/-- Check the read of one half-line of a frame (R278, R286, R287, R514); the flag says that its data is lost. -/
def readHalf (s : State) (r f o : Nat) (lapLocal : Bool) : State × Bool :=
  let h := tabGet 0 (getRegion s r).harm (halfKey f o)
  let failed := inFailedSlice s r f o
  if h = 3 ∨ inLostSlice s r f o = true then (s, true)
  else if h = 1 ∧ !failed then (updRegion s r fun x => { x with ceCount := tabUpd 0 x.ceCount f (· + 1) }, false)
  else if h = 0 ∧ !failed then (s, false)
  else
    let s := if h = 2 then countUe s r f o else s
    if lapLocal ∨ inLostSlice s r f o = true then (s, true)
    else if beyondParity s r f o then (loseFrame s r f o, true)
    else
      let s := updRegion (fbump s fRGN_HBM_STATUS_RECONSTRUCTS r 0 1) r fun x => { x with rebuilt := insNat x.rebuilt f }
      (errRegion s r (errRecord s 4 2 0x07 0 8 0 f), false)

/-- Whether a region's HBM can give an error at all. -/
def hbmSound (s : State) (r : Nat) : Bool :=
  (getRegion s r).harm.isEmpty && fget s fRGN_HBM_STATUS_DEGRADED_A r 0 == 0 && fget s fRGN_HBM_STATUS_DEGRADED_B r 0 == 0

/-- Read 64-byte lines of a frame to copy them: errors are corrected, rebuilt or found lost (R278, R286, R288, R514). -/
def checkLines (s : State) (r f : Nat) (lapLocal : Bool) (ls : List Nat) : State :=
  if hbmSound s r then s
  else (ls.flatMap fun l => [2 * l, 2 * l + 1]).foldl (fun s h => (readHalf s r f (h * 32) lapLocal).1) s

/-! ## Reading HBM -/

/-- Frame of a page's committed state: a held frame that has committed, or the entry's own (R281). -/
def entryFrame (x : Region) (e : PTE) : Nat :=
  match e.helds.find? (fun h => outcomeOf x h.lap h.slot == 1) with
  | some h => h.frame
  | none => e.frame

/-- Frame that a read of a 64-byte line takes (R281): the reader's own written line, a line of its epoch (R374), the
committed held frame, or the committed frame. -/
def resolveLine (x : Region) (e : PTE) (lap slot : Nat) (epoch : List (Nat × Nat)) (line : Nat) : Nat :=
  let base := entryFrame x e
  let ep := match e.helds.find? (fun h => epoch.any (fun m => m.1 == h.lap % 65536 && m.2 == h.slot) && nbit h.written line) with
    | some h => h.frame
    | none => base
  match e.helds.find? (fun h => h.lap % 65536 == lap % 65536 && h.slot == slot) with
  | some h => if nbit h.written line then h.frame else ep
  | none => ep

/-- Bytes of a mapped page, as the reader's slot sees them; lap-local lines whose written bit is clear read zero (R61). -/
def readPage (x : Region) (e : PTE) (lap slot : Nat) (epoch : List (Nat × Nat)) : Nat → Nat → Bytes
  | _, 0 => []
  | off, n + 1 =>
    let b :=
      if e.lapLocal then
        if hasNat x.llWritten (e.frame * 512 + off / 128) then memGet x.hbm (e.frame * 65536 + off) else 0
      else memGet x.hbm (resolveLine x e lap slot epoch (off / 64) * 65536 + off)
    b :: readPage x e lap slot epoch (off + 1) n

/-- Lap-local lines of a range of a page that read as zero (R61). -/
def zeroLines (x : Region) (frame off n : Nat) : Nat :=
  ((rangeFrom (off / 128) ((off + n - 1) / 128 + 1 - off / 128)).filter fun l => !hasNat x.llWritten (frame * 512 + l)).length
---
Try it>
Reproduce exactly the line containing "none => base" and all lines after it through the end of the listing above; leave out every earlier line.

Answer space>
    | none => base
  match e.helds.find? (fun h => h.lap % 65536 == lap % 65536 && h.slot == slot) with
  | some h => if nbit h.written line then h.frame else ep
  | none => ep

/-- Bytes of a mapped page, as the reader's slot sees them; lap-local lines whose written bit is clear read zero (R61). -/
def readPage (x : Region) (e : PTE) (lap slot : Nat) (epoch : List (Nat × Nat)) : Nat → Nat → Bytes
  | _, 0 => []
  | off, n + 1 =>
    let b :=
      if e.lapLocal then
        if hasNat x.llWritten (e.frame * 512 + off / 128) then memGet x.hbm (e.frame * 65536 + off) else 0
      else memGet x.hbm (resolveLine x e lap slot epoch (off / 64) * 65536 + off)
    b :: readPage x e lap slot epoch (off + 1) n

/-- Lap-local lines of a range of a page that read as zero (R61). -/
def zeroLines (x : Region) (frame off n : Nat) : Nat :=
  ((rangeFrom (off / 128) ((off + n - 1) / 128 + 1 - off / 128)).filter fun l => !hasNat x.llWritten (frame * 512 + l)).length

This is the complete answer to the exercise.